Pupils were not split evenly between the four classes: one of the classes forms quite a small percentage of the total cohort. This can be a cause for concern with this type of analysis but, in this case, we think it probably does reflect the data given that some of the factors we used to create the classes (suspensions, ever being in need) affect a relatively low proportion of pupils.

As we’re particularly interested in pathways into low attainment at KS4 here, let’s start by taking a look at the Key Stage 4 attainment of each of the classes. Here, we have put pupils into classes based on the predicted probability of class membership generated by the model.

Just 15% of pupils in class 1 achieved the basics at 9-4, compared to an average of 66% across all classes.
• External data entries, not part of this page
/-- A SCANA for "BEEF", N = 2, MAX = 5, with two attempts and one match behind it (program P1). -/
def scanning (es : List Input) : State :=
  { State.reset with
    phase := .scana, lastop := 1, xcmd := 1, nmatch := 2, maxatt := 5, plen := 4, pat0 := 0xBEEF0000#32, mcnt := 1, acnt := 3
    mpos := 12, inputs := es }

/-- A SCANS for the sentinel 0xAA, K = 1, MAX = 2, at its start (95_test_vectors.md section 2.4). -/
def hunting (es : List Input) : State :=
  { State.reset with phase := .hunt, lastop := 2, xcmd := 2, maxatt := 2, frmk := 1, sentLo := 0xAA#32, inputs := es }

/-- The same, with the sentinel seen. -/
def capturing (es : List Input) : State :=
  { hunting es with phase := .capture, acnt := 1, lastLo := 0xAA#32, lastcnt := 1 }

/-- Section 2.2, `run nop` from reset. -/
theorem test_nop : after 0 statusWord (State.reset.withFetchWord 32 0x00000000) = 0x00000002#32 := by decide +kernel

/-- Section 2.2, `run abort` from reset. -/
theorem test_abort_idle : after 0 statusWord (State.reset.withFetchWord 32 0x00000003) = 0x00003002#32 := by
  decide +kernel

/-- Section 2.2, a pending REORD aborted before its dispatch. -/
theorem test_abort_pending :
    after (0, false) (fun t => (statusWord t, digitAt t.bufB 0 == 0))
      { accept 0x00030024#32 State.reset with inputs := [.hostWrite 0x010#12 0x00000003#32] } = (0x00004302#32, true) := by
  decide +kernel

/-- Program P1, the dispatch: STATUS 0x00021001, counters cleared. -/
theorem test_scana_start :
    after (0, 9, 9, 9) (fun t => (statusWord t, t.mcnt, t.acnt, t.mpos))
      ({ scanning [] with phase := .idle }.withFetchWord 32 0x00000001) = (0x00021001#32, 0, 0, 0) := by
  decide +kernel

/-- Program P1, the last unit: the match at digit 10 is the second of two, FOUND. -/
theorem test_scana_found :
    after (0, 0, 0, 0) (fun t => (statusWord t, t.mcnt, t.acnt, t.mpos))
      (scanning [.unitOffer 0x0605040302BEEF01#64 8]) = (0x00001106#32, 2, 4, 10) := by
  decide +kernel

/-- Section 2.4, the sentinel on the first attempt: buffer A is cleared and the capture begins. -/
theorem test_scans_sentinel :
    after (.idle, 9, 1) (fun t => (t.phase, t.acnt, firstDigits t.bufA))
      { hunting [.unitOffer 0xAA#64 1] with bufA := bufferOf 0x0123456789ABCDEF#64 } = (.capture, 1, 0) := by
  decide +kernel

/-- Section 2.4, the K-th unit on the last attempt: FRAME_READY, not FRAME_TIMEOUT, STATUS 0x0000224A. -/
theorem test_scans_frame :
    after (0, 0) (fun t => (statusWord t, firstDigits t.bufA))
      { capturing [.unitOffer 0x55#64 1] with flags := { Flags.none with short := true } } =
        (0x0000224A#32, 0x0000000000000055#64) := by
  decide +kernel

/-- E1: "0102030405" over (9, 0) gives "0504030201", STATUS 0x00004002. -/
theorem test_reord :
    after (0, 0) (fun t => (statusWord t, firstDigits t.bufB))
      ({ State.reset with bufA := bufferOf 0x0102030405000000#64 }.withFetchWord 32 0x00090024) =
        (0x00004002#32, 0x0504030201000000#64) := by
  decide +kernel

/-- Section 2.5, in place: "0123456789ABCDEF" over (15, 0). -/
theorem test_reord_in_place :
    after 0 (fun t => firstDigits t.bufA)
      ({ State.reset with bufA := bufferOf 0x0123456789ABCDEF#64 }.withFetchWord 32 0x000F0004) =
        0xEFCDAB8967452301#64 := by
  decide +kernel

/-- E3: "0123456789AB" gives "23016745AB89". -/
theorem test_remap :
    after 0 (fun t => firstDigits t.bufB)
      ({ State.reset with bufB := bufferOf 0x0123456789AB0000#64 }.withFetchWord 32 0x00010035) =
        0x23016745AB890000#64 := by
  decide +kernel

/-- Section 2.6, an odd base: digit 0 and the digits from 13 on are unchanged. -/
theorem test_remap_odd_base :
    after 0 (fun t => firstDigits t.bufB)
      ({ State.reset with bufA := bufferOf 0x0123456789ABCDEF#64 }.withFetchWord 32 0x00010125) =
        0x034127856BC9A000#64 := by
  decide +kernel

/-- E4: 0x2106 gives 392. -/
theorem test_cvt :
    after 0 State.res ({ State.reset with bufB := bufferOf 0x2106000000000000#64 }.withFetchWord 32 0x00000016) =
      0x00000188#32 := by
  decide +kernel

/-- Section 2.7: 0x03FF gives -64, the shift rounding down. -/
theorem test_cvt_negative :
    after 0 State.res ({ State.reset with bufB := bufferOf 0x03FF000000000000#64 }.withFetchWord 32 0x00000016) =
      0xFFFFFFC0#32 := by
  decide +kernel

/-- Section 2.8: B = "123" is cleared, STATUS 0x00007002. -/
theorem test_clr :
    after (0, 1) (fun t => (statusWord t, firstDigits t.bufB))
      ({ State.reset with bufB := bufferOf 0x1230000000000000#64 }.withFetchWord 32 0x00000017) = (0x00007002#32, 0) := by
  decide +kernel

/-- Section 2.1: an ABORT word with reserved bit 7 set is illegal, STATUS 0x00003812. -/
theorem test_illegal_word : after 0 statusWord (State.reset.withFetchWord 32 0x00000083) = 0x00003812#32 := by
  decide +kernel

/-- Section 2.2: CTRL reads 0x86 after 0x8E is written (bit 3 is reserved, REND = 0b11 is stored). -/
theorem test_ctrl_write :
    after 0 (fun t => busRead 0x004#12 t) (idle [.hostWrite 0x004#12 0x0000008E#32]) = 0x00000086#32 := by
  decide +kernel

/-- Section 2.3, the port violation: UNIT, STATUS 0x00001E12, LASTCNT still 0. -/
theorem test_unit_violation :
    after (0, 1) (fun t => (statusWord t, t.lastcnt))
      { scanning [.unitOffer 0x030201#64 3] with uw := 2 } = (0x00001E12#32, 0) := by
  decide +kernel

/-! ## Witnesses of the obligations' hypotheses -/

theorem witness_HostReadHasNoSideEffect : (idle [.hostRead 0xFFF#12]).meets (.hostRead 0xFFF#12) := ⟨rfl, rfl⟩

theorem witness_ReservedOffsetsAreInert_low :
    (0x054 ≤ (0x054#12).toNat ∧ (0x054#12).toNat ≤ 0x0FF) ∧ (0x054 ≤ (0x0FF#12).toNat ∧ (0x0FF#12).toNat ≤ 0x0FF) := by
  decide
theorem witness_ReservedOffsetsAreInert_high :
    (0x180 ≤ (0x180#12).toNat ∧ (0x180#12).toNat ≤ 0xFFF) ∧ (0x180 ≤ (0xFFF#12).toNat ∧ (0xFFF#12).toNat ≤ 0xFFF) := by
  decide

theorem witness_ReadOnlyRegistersIgnoreWrites :
    (0x003#12).toNat ≤ 0x003 ∧ (0x034 ≤ (0x034#12).toNat ∧ (0x034#12).toNat ≤ 0x053) ∧
      (0x034 ≤ (0x053#12).toNat ∧ (0x053#12).toNat ≤ 0x053) := by
  decide

theorem witness_GuardedWriteWhileBusyOnlySetsBwe_ctrl :
    (scanning []).phase ≠ .idle ∧ (0x007#12).toNat / 4 = 0x001 ∧ (0x7FFFFFFF#32).getLsbD 31 = false := by decide
theorem witness_GuardedWriteWhileBusyOnlySetsBwe_registers :
    (scanning []).phase ≠ .idle ∧ (0x014 ≤ (0x014#12).toNat ∧ (0x014#12).toNat ≤ 0x033) ∧
      (0x014 ≤ (0x033#12).toNat ∧ (0x033#12).toNat ≤ 0x033) := by decide
theorem witness_GuardedWriteWhileBusyOnlySetsBwe_buffers :
    (scanning []).phase ≠ .idle ∧ (0x100 ≤ (0x100#12).toNat ∧ (0x100#12).toNat ≤ 0x17F) ∧
      (0x100 ≤ (0x17F#12).toNat ∧ (0x17F#12).toNat ≤ 0x17F) := by decide

theorem witness_GuardedWriteWhileIdleReadsBack_ctrl :
    (idle []).phase = .idle ∧ (0x004#12).toNat / 4 = 0x001 ∧ (0x7FFFFFFF#32).getLsbD 31 = false := by decide
theorem witness_GuardedWriteWhileIdleReadsBack_narrow :
    (idle []).phase = .idle ∧ (0x014#12).toNat / 4 = 0x014 / 4 ∧ (0x01B#12).toNat / 4 = 0x018 / 4 ∧
      (0x01C#12).toNat / 4 = 0x01C / 4 ∧ (0x033#12).toNat / 4 = 0x030 / 4 := by decide
theorem witness_GuardedWriteWhileIdleReadsBack_whole :
    (idle []).phase = .idle ∧ (0x020 ≤ (0x020#12).toNat ∧ (0x020#12).toNat ≤ 0x02F) ∧
      (0x020 ≤ (0x02F#12).toNat ∧ (0x02F#12).toNat ≤ 0x02F) ∧ (0x100 ≤ (0x100#12).toNat ∧ (0x100#12).toNat ≤ 0x17F) ∧
      (0x100 ≤ (0x17F#12).toNat ∧ (0x17F#12).toNat ≤ 0x17F) := by decide

theorem witness_StatusWriteClearsByOnes : (0x00B#12).toNat / 4 = 0x008 / 4 := by decide
theorem witness_IenWriteStoresItsSixBits : (0x00F#12).toNat / 4 = 0x00C / 4 := by decide

theorem witness_BufferWindowHoldsDigitsInTextOrder :
    15 < 16 ∧ (0x13C#12).toNat = 0x100 + 4 * 15 ∧ (0x17C#12).toNat = 0x140 + 4 * 15 ∧ (idle []).phase = .idle ∧
      (scanning []).phase ≠ .idle := by
  decide

theorem witness_PatternIsTheDigitsOfPat0AndPat1 : ({ State.reset with plen := 16 } : State).plen.toNat ≤ 16 := by decide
Classes 2 and 4 also had a below average proportion of pupils achieved the basics, while class 3 had a high proportion.

Now let’s see how the classes compare in terms of the variables that were used to create the classes.

Class 1, the class most likely to have low attainment at KS4, included a high proportion of pupils who were persistently absent (i.e. missed at least 10% of sessions), suspended at least once, identified as being in need or looked after, and had low attainment at KS2. Class 3, the class least likely to have low KS4 attainment, were essentially the opposite.
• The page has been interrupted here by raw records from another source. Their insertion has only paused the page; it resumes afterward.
/-- The notice that well-formed and suitable fields make. A QUERY whose part or peer is carried as "not known" is taken as one
that names none (the model's choice, log entry 21). -/
def Kind.notice (k : Kind) (fs : List (Nat × Value)) : Notice :=
  match k with
  | .plan => .plan { identity := needNum fs 1, index := needNum fs 2, count := needNum fs 3, sect := needNum fs 4
                     items := planItems (needNum fs 4) fs }
  | .directive => .directive (needNum fs 0) (needNum fs 1)
  | .query => .query (needNum fs 0) (numAt fs 1) (numAt fs 2)
  | .presence => .presence
      { nodeState := needNum fs 0, planId := numAt fs 1, gradeState := needNum fs 2, generation := needNum fs 3
        soc := figAt fs 4 .soc, pairState := needNum fs 5, partner := numAt fs 6, position := numAt fs 7
        silent := needNum fs 8, stated := statedAt fs, faults := needNum fs 14, result := needNum fs 15 }
  | .grade => .grade (needNum fs 0) (needNum fs 1) (numAt fs 2) (figAt fs 4 .cap) (figAt fs 5 .res)
  | .readout => .readout (needNum fs 0)
  | .fault => .fault (needNum fs 0) (needNum fs 1)
  | .need => .need (needNum fs 0) (needNum fs 1) (needNum fs 2) ((figAt fs 3 .hdr).getD (formFig .hdr 0))
  | .offer => .offer (needNum fs 0) ((figAt fs 1 .hdr).getD (formFig .hdr 0))
  | .agree => .agree (needNum fs 0) (needNum fs 1) (needNum fs 2) (needNum fs 3) (needNum fs 4) (needNum fs 5)
      (figAt fs 6 .hdr)
  | .release => .release (needNum fs 0) (needNum fs 1) (needNum fs 2)
  | .suspend => .suspend (needNum fs 0)
  | .resume => .resume (needNum fs 0)
  | .propose => .propose (needNum fs 0) ((figAt fs 1 .sco).getD (formFig .sco 0)) (needNum fs 2) (needNum fs 3)
  | .bind => .bind (needNum fs 0)
  | .unbind => .unbind (needNum fs 0) (needNum fs 1)
  | .claim => .claim (needNum fs 0) (needNum fs 1)
  | .engage => .engage (needNum fs 0) (needNum fs 1) (figAt fs 2 .soc) (figAt fs 3 .ocv)
  | .vacate => .vacate (needNum fs 0) (needNum fs 1) (needNum fs 2)

/-- The Notice Codec: a payload of kind `k` from `source` becomes a notice, or none where R29, R32 or R33
discards it. -/
def decode (k : Kind) (source : Nat) (payload : List Byte) : Option Notice :=
  if k.mayCome source then
    match parse payload with
    | some fs => if (k.fields fs).all (FieldSpec.holds fs) then some (k.notice fs) else none
    | none => none
  else none

/-! ### The field values of the notices that the node sends (R34) -/

/-- An optional unsigned field as sent. -/
def optNum : Option Nat → Value
  | some n => .num n
  | none => .notKnown

/-- An optional figure field as sent (R15). -/
def optFig : Option Fig → Value
  | some f => .fig f
  | none => .notKnown

/-- A flag as sent. -/
def bit (b : Bool) : Nat := if b then 1 else 0

/-- The statement fields 9 to 13, or none of them (R47). -/
def statementFields : Option Statement → List (Nat × Value)
  | some s => [(9, .num s.id), (10, .num s.role), (11, .num s.other), (12, .num s.units), (13, .num s.draw)]
  | none => []

/-- The fields of a PRESENCE (R47). -/
def presenceFields (nodeState : Nat) (planId : Option Nat) (gradeState generation : Nat) (soc : Option Fig)
    (pairState : Nat) (partner position : Option Nat) (silent : Bool) (st : Option Statement) (faults result : Nat) :
    List (Nat × Value) :=
  [(0, .num nodeState), (1, optNum planId), (2, .num gradeState), (3, .num generation), (4, optFig soc),
    (5, .num pairState), (6, optNum partner), (7, optNum position), (8, .num (bit silent))] ++ statementFields st
    ++ [(14, .num faults), (15, .num result)]

/-- The fields of a GRADE (R96). -/
def gradeFields (generation cls : Nat) (r : Record) : List (Nat × Value) :=
  [(0, .num generation), (1, .num cls), (2, optNum r.profile), (3, optNum r.cells), (4, optFig r.cap),
    (5, optFig r.res), (6, optFig r.hlt), (7, optFig r.sdr), (8, optFig r.ocv), (9, optFig r.tmp), (10, .num r.attempts)]

/-- The fields of a FAULT (R180). -/
def faultFields (code state : Nat) (detail : Option Nat) (active : Nat) : List (Nat × Value) :=
  [(0, .num code), (1, .num state), (2, optNum detail), (3, .num active)]

/-- The fields of a NEED (R128). -/
def needFields (id dir units : Nat) (expected : Fig) : List (Nat × Value) :=
  [(0, .num id), (1, .num dir), (2, .num units), (3, .fig expected)]

/-- The fields of an OFFER (R131). -/
def offerFields (id : Nat) (headroom : Fig) : List (Nat × Value) := [(0, .num id), (1, .fig headroom)]

/-- The fields of an AGREE; a JOIN carries no expected charge (R130). -/
def agreeFields (id counterpart kind dir units draw : Nat) (expected : Option Fig) : List (Nat × Value) :=
  [(0, .num id), (1, .num counterpart), (2, .num kind), (3, .num dir), (4, .num units), (5, .num draw)]
    ++ (match expected with | some f => [(6, .fig f)] | none => [])

/-- The fields of a RELEASE (R120). -/
def releaseFields (id units cause : Nat) : List (Nat × Value) := [(0, .num id), (1, .num units), (2, .num cause)]

/-- The one field of SUSPEND, RESUME (R121) and BIND (R151). -/
def oneField (n : Nat) : List (Nat × Value) := [(0, .num n)]

/-- The two fields of UNBIND (R152) and CLAIM (R166). -/
def twoFields (a b : Nat) : List (Nat × Value) := [(0, .num a), (1, .num b)]

/-- The fields of a PROPOSE (R149). -/
def proposeFields (target : Nat) (score : Fig) (generation held : Nat) : List (Nat × Value) :=
  [(0, .num target), (1, .fig score), (2, .num generation), (3, .num held)]

/-- The fields of an ENGAGE (R166). -/
def engageFields (position step : Nat) (soc voltage : Option Fig) : List (Nat × Value) :=
  [(0, .num position), (1, .num step), (2, optFig soc), (3, optFig voltage)]

/-- The fields of a VACATE (R166). -/
def vacateFields (position step reason : Nat) : List (Nat × Value) :=
  [(0, .num position), (1, .num step), (2, .num reason)]

end Sys2Proof.Machine
end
Pupils in class 2 and 4 had a similar level of somewhat below average KS4 attainment. But despite this, these groups had some differences: pupils in class 4 were less likely to have been in need or looked after than those in class 2, and slightly less likely to have had low attainment at KS2. There were also some differences in absence rates. Pupils in class 2 were more likely to have missed fewer than 5% of sessions than those in class 4, and less likely to have missed between 5-10% of sessions.

Finally, we can look at how the classes compare in terms of some characteristics that we didn’t use when we created them.

Class 1, the class associated with low KS4 attainment, includes a high proportion of male pupils, FSM pupils and pupils with an identified SEN, as well as a low proportion of EAL pupils. Class 3, the class least associated with low KS4 attainment, had a low proportion of pupils with an identified SEN or FSM, but an average proportion of male and EAL pupils.

Classes 2 and 4 are similar in terms of SEN pupils, but class 4 has a higher proportion of male and EAL pupils, and a lower proportion of FSM pupils than class 2. The proportions of EAL and FSM pupils are perhaps surprising given that the two classes has similar levels of KS4 attainment.

What have we learned?

You could argue that we’ve not learned much that’s new here. We’ve seen that pupils with high levels of absence, a history of suspensions or being in need, or low attainment at Key Stage 2 are more likely to have low attainment at Key Stage 4 than their peers. We could probably have predicted all that before we started, and we’ve written about links between some of these factors and low attainment before.

But we have perhaps learned something about how these factors can combine to form groups of pupils who are particularly at risk. One of the lower performing classes (class 4) included pupils who might not appear to be particularly at risk based on their KS2 attainment, history of suspensions and being in need or looked after, or being persistently absent. But pupils in this class were less likely than their peers to have missed fewer than 5% of sessions, and more likely to have missed between 5 and 10% of sessions.

So there does seem to be some evidence there to suggest that we shouldn’t overlook pupils who are missing substantial amounts of school, but not quite hitting the persistent absence threshold of 10% of sessions, even where there aren’t other obvious red flags. Some of those pupils may be at higher risk of low attainment than we might think.

Notes

[1]: I can offer absolutely no evidence to back up this statement.

[2]: We selected the model with the lowest BIC. The model with the lowest AIC had six classes, but an ‘elbow’ in the AIC was observed at four classes.